Nine of the Alliance's 15 insurer
members — American International Group, AXA Equitable Life Insurance Co., Brighthouse Financial, Jackson National Life Insurance Co., Nationwide, Pacific Life Insurance Co., Prudential Financial Inc., TIAA and Transamerica Life Insurance Co. — were among the top 11 largest VA sellers through the second quarter this year. Some insurer members are also among the largest sellers of fixed annuities.
Mutual fund companies such as Capital Group, Franklin Templeton Investments, Goldman Sachs Asset Management, Invesco, JPMorgan Asset Management, State Street Global Advisors and T. Rowe Price manage variable-annuity sub-accounts.
The Alliance started a print, digital and radio advertising campaign two months ago, and will use broadcast television advertising slots this fall. The group declined to specify its budget. The ads are in addition to a consumer- and adviser-facing
website offering educational materials and personal stories around annuity use.

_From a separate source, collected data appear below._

-- ==== Sys2Proof/Laws/Ticks.lean ====
section
/-! SUPPORT. What time the samples of a tick tell (spec/60_exceptions.md R300 (a)), and that every procedure of the
engine takes its samples from the stream it is given, each once and in order (`Bus.TakesFrom`).  Only a wait that has
used up its store comes to `lastSample`, because each of its polls takes a sample. -/

namespace Sys2Proof.Machine

/-! ## Samples -/

theorem getLastD_cons_sample (v w : Word) (l : List Word) : (w :: l).getLastD v = l.getLastD w := by
  cases l <;> rfl

theorem elapsedFrom_append (v : Word) (l m : List Word) :
    elapsedFrom v (l ++ m) = elapsedFrom v l + elapsedFrom (l.getLastD v) m := by
  induction l generalizing v with
  | nil => exact (Nat.zero_add _).symm
  | cons w l ih => rw [List.cons_append, elapsedFrom, ih, getLastD_cons_sample, elapsedFrom, Nat.add_assoc]

/-- The difference of two samples is what elapsed between them, modulo 2^32. -/
theorem sub_eq_elapsedFrom (v : Word) (l : List Word) : (l.getLastD v - v).toNat = elapsedFrom v l % 2 ^ 32 := by
  induction l generalizing v with
  | nil => simp [elapsedFrom]
  | cons w l ih =>
    rw [getLastD_cons_sample, elapsedFrom, Nat.add_mod, ← ih, Nat.mod_eq_of_lt (w - v).isLt, Nat.add_comm,
      ← BitVec.toNat_add]
    congr 1
    bv_omega

/-- One sample, the stream's next where it holds one. -/
theorem Bus.TakesFrom.sampled {l : List Word} {b c : Bus} {v : Word} (h : b.TakesFrom l)
    (ht : c.trace = .now v :: b.trace) (hv : c.tick = v) (hs : b.ticks = v :: c.ticks ∨ b.ticks = []) :
    c.TakesFrom l := by
  have hc : c.samples = b.samples ++ [v] := by simp [Bus.samples, Bus.history, ht, Event.sample]
  refine ⟨?_, fun w hw => by rw [hc] at hw; simp at hw; exact hv.trans hw⟩
  rw [hc, List.append_assoc]
  rcases hs with hs | hs
  · have h' := h.stream
    rw [hs] at h'
    exact h'
  · have h' := h.stream
    rw [hs, List.append_nil] at h'
    exact h'.trans (List.prefix_append ..)

/-- What takes no sample and leaves the store alone. -/
theorem Bus.TakesFrom.unsampled {l : List Word} {b c : Bus} (h : b.TakesFrom l) (ht : c.samples = b.samples)
    (hv : c.tick = b.tick) (hs : c.ticks = b.ticks) : c.TakesFrom l where
  stream := by rw [ht, hs]; exact h.stream
  last v e := hv.trans (h.last v (ht ▸ e))

/-! ## Transport procedures -/

/-- From `b` the procedure takes its samples from the stream, and adds nothing to the store. -/
structure TicksOn {α : Type} (m : Transport α) (b : Bus) : Prop where
  keeps : ∀ l, b.TakesFrom l → (m b).2.TakesFrom l
  store : (m b).2.ticks.length ≤ b.ticks.length

/-- It does so from everywhere. -/
def Ticks {α : Type} (m : Transport α) : Prop :=
  ∀ b, TicksOn m b

section
variable {α β : Type}

theorem TicksOn.bind {m : Transport α} {f : α → Transport β} {b : Bus} (hm : TicksOn m b)
    (hf : TicksOn (f (m b).1) (m b).2) : TicksOn (m >>= f) b where
  keeps l h := hf.keeps l (hm.keeps l h)
  store := Nat.le_trans hf.store hm.store

theorem TicksOn.pure (x : α) (b : Bus) : TicksOn (pure x) b :=
  ⟨fun _ => id, Nat.le_refl _⟩

theorem TicksOn.ite {c : Prop} [Decidable c] {m n : Transport α} {b : Bus} (hm : TicksOn m b)
    (hn : TicksOn n b) : TicksOn (if c then m else n) b := by
  split
  · exact hm
  · exact hn

theorem Ticks.bind {m : Transport α} {f : α → Transport β} (hm : Ticks m) (hf : ∀ x, Ticks (f x)) :
    Ticks (m >>= f) :=
  fun b => (hm b).bind (hf _ _)

theorem Ticks.pure (x : α) : Ticks (pure x : Transport α) :=
  fun b => .pure x b

theorem Ticks.ite {c : Prop} [Decidable c] {m n : Transport α} (hm : Ticks m) (hn : Ticks n) :
    Ticks (if c then m else n) :=
  fun b => .ite (hm b) (hn b)

/-- A loop that is entered with no fewer polls left than samples in store. -/
theorem Ticks.bounded {m : Nat → Transport α} (h : ∀ n b, b.ticks.length ≤ n → TicksOn (m n) b) :
    Ticks fun b => m (pollBound b) b :=
  fun b => ⟨(h _ b (Nat.le_add_left ..)).keeps, (h _ b (Nat.le_add_left ..)).store⟩

/-- A deadline that is running changes which free samples are taken, not from where. -/
theorem Ticks.under {m : Transport α} (t0 : Word) (h : Ticks m) : Ticks (under t0 m) := fun b =>
  have hb := h (b.withDeadlines (t0 :: b.deadlines))
  ⟨fun l h' => (hb.keeps l (h'.unsampled rfl rfl rfl)).unsampled rfl rfl rfl, hb.store⟩

end

/-! ### Primitives -/

theorem xchg_ticks (o : Byte) : Ticks (xchg o) := by
  refine fun b => ⟨fun l h => ?_, ?_⟩ <;> unfold xchg <;> split
  · exact h.unsampled (by simp [Bus.samples, Bus.history, Event.sample]) rfl rfl
  · exact h.unsampled (by simp [Bus.samples, Bus.history, Event.sample]) rfl rfl
  · exact Nat.le_refl _
  · exact Nat.le_refl _

theorem setCS_ticks (c : CsLevel) : Ticks (setCS c) :=
  fun _ => ⟨fun _ hb => hb.unsampled (by simp [Bus.samples, Bus.history, Event.sample, lineTalk]) rfl rfl, Nat.le_refl _⟩

theorem setPwr_ticks (p : PowerLevel) : Ticks (setPwr p) :=
  fun _ => ⟨fun _ hb => hb.unsampled (by simp [Bus.samples, Bus.history, Event.sample, lineTalk]) rfl rfl, Nat.le_refl _⟩

theorem setClk_ticks (r : ClockRate) : Ticks (setClk r) :=
  fun _ => ⟨fun _ hb => hb.unsampled (by simp [Bus.samples, Bus.history, Event.sample, lineTalk]) rfl rfl, Nat.le_refl _⟩

theorem logEvent_ticks (e : LogEvent) : Ticks (logEvent e) :=
  fun _ => ⟨fun _ hb => hb.unsampled (by simp [Bus.samples, Bus.history, Event.sample, lineTalk]) rfl rfl, Nat.le_refl _⟩

theorem setScratch_ticks (f : Scratch → Scratch) : Ticks (setScratch f) :=
  fun _ => ⟨fun _ hb => hb.unsampled rfl rfl rfl, Nat.le_refl _⟩

theorem drawSectors_ticks : Ticks drawSectors :=
  fun _ => ⟨fun _ hb => hb.unsampled rfl rfl rfl, Nat.le_refl _⟩

/-- A sample takes one from the store, if it holds one. -/
theorem now_store (b : Bus) : (now b).2.ticks = b.ticks.tail := by
  unfold now
  cases b.ticks <;> rfl

theorem now_ticks : Ticks now := by
  refine fun b => ⟨fun l h => ?_, by rw [now_store]; simp⟩
  unfold now
  cases hs : b.ticks with
  | nil => exact h.sampled rfl rfl (.inr hs)
  | cons v rest => exact h.sampled rfl rfl (.inl hs)

theorem lastSample_ticks (t0 : Word) (T : Nat) (b : Bus) (hs : b.ticks = []) : TicksOn (lastSample t0 T) b :=
  ⟨fun _ h => h.sampled rfl rfl (.inr hs), Nat.le_refl _⟩

theorem burstRead_ticks (n : Nat) : Ticks (burstRead n) := by
  induction n with
  | zero => exact .pure _
  | succ n ih => exact (xchg_ticks _).bind fun _ => ih.bind fun _ => .pure _

theorem burstWrite_ticks (l : List Byte) : Ticks (burstWrite l) := by
  induction l with
  | nil => exact .pure _
  | cons o l ih => exact (xchg_ticks _).bind fun _ => ih

theorem fillBytes_ticks (n : Nat) : Ticks (fillBytes n) := by
  induction n with
  | zero => exact .pure _
  | succ n ih => exact (xchg_ticks _).bind fun _ => ih

/-! ### Waits -/

theorem startWait_ticks : Ticks startWait :=
  now_ticks.bind fun _ => (setScratch_ticks _).bind fun _ => .pure _

theorem expired_ticks (t0 : Word) (T : Nat) : Ticks (expired t0 T) :=
  now_ticks.bind fun _ => .pure _

/-- A poll takes one of the `n + 1` samples that may be in store. -/
theorem expired_store (t0 : Word) (T n : Nat) (b : Bus) (h : b.ticks.length ≤ n + 1) :
    (expired t0 T b).2.ticks.length ≤ n := by
  show (now b).2.ticks.length ≤ n
  rw [now_store, List.length_tail]
  omega

theorem delayLoop_ticks (t0 : Word) (T n : Nat) (b : Bus)
    (h : b.ticks.length ≤ n) : TicksOn (delayLoop t0 T n) b := by
  induction n generalizing b with
  | zero => exact lastSample_ticks t0 T b (List.length_eq_zero_iff.1 (Nat.le_zero.1 h))
  | succ n ih => exact (expired_ticks t0 T b).bind (.ite (.pure _ _) (ih _ (expired_store t0 T n b h)))

theorem delay_ticks (T : Nat) : Ticks (delay T) :=
  startWait_ticks.bind fun t0 => .under t0 (.bounded (delayLoop_ticks t0 T))

theorem readyLoop_ticks (t0 : Word) (T n : Nat) (b : Bus)
    (h : b.ticks.length ≤ n) : TicksOn (readyLoop t0 T n) b := by
  induction n generalizing b with
  | zero =>
    have h' := Nat.le_trans (xchg_ticks Config.fillByte b).store h
    exact (xchg_ticks _ b).bind (.ite (.pure _ _)
      ((lastSample_ticks t0 T _ (List.length_eq_zero_iff.1 (Nat.le_zero.1 h'))).bind (.pure _ _)))
  | succ n ih =>
    have h' := Nat.le_trans (xchg_ticks Config.fillByte b).store h
    exact (xchg_ticks _ b).bind (.ite (.pure _ _)
      ((expired_ticks t0 T _).bind (.ite (.pure _ _) (ih _ (expired_store t0 T n _ h')))))
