/-- The numbering D3 suggests. -/
theorem test_suggested_numbering :
    [Result.ok, .error, .writeProtect, .notReady, .invalidParameter].map (Result.code {}) = [0, 1, 2, 3, 4] := by
  decide
/-- V-A9 of 95_test_vectors.md, `NotReady`, on a machine with another numbering. -/
theorem test_not_ready_number :
    (after (exec (.ioctlGetCid 0) { fresh [] [] with resultCodes := { notReady := 7 } })).bind State.resultCode =
      some 7 := by decide
/-- A numbering, two states that hand over different Results, and a step. -/
theorem witness_ResultNumbering :
    (∀ r r' : Result, r.code {} = r'.code {} → r = r')
      ∧ (fresh [] []).resultCodes = (ready blockCard [] []).resultCodes
      ∧ (after (step ((ready blockCard [] []).withFetchWord 8 0x04))).isSome = true := by
  refine ⟨fun r r' => ?_, rfl, by decide⟩
  cases r <;> cases r' <;> decide

end Sys2Proof.Tests
end

section
/-! The history of events (10_state.md R48): every step only adds to it, and `exec` never reads it. -/

namespace Sys2Proof.Machine

/-! ## The history only grows -/

theorem Bus.Follows.history {b c : Bus} (h : b.Follows c) : ∃ newer, c.history = b.history ++ newer := by
  obtain ⟨newer, htrace, -⟩ := h
  exact ⟨newer.reverse, by simp [Bus.history, htrace]⟩

/-- The reply of an operation clears the scratch and is no event (R28, R30). -/
theorem deliver_follows (r : Reply) (s : State) : s.bus.Follows (deliver r s).bus :=
  ⟨[], rfl, rfl, rfl, rfl, rfl⟩

theorem HostNext.follows {lo hi : Nat} {s t : State} (h : HostNext lo hi s t) : s.bus.Follows t.bus := by
  obtain ⟨-, ⟨r, rfl⟩ | ⟨op, hop, -, rfl⟩⟩ := h
  · exact deliver_follows r s
  · exact (hop.keeps { s with busy := true }).bus.trans (deliver_follows _ _)

theorem exec_initialize_follows (drv : Nat) (s t : State) (h : exec (.initializeCard drv) s = .next t) :
    s.bus.Follows t.bus := by
  obtain ⟨-, ⟨-, rfl⟩ | ⟨-, u, rfl, rfl⟩⟩ := exec_initialize_next drv s t h
  · exact deliver_follows _ s
  · exact (initBody_prepares.keeps { s with busy := true }).bus.trans (deliver_follows _ _)

theorem exec_wire_follows (i : Instr) (s t : State) (hi : i.isHost = false) (h : exec i s = .next t) :
    s.bus.Follows t.bus := by
  obtain ⟨op, hop, hexec⟩ := exec_wire i hi
  obtain rfl := Host.Outcome.next.inj ((hexec s).symm.trans h)
  exact (hop.keeps s).bus

theorem exec_follows (i : Instr) (s t : State) (h : exec i s = .next t) : s.bus.Follows t.bus := by
  cases hi : i.isHost with
  | false => exact exec_wire_follows i s t hi h
  | true =>
    by_cases hinit : ∃ drv, i = .initializeCard drv
    · obtain ⟨drv, rfl⟩ := hinit
      exact exec_initialize_follows drv s t h
    · exact (exec_host_next i s t hi (not_exists.1 hinit) h).follows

Part of the group's mission is to better understand why some brokers don't sell annuities, said Mr. Devine, a
former analyst at Salomon Smith Barney, where he provided equity research coverage on North American life insurers. The group has a purely educational component and will not lobby on the industry's behalf, he said.
The Alliance is the newest addition to a full roster of insurance trade groups, including: IRI, the American Council of Life Insurers, Limra Inc., the National Association of Insurance and Financial Advisors, the National Association for Fixed Annuities, the National Association of Independent Life Brokerage Agencies and the Society for Annuity Facts and Education.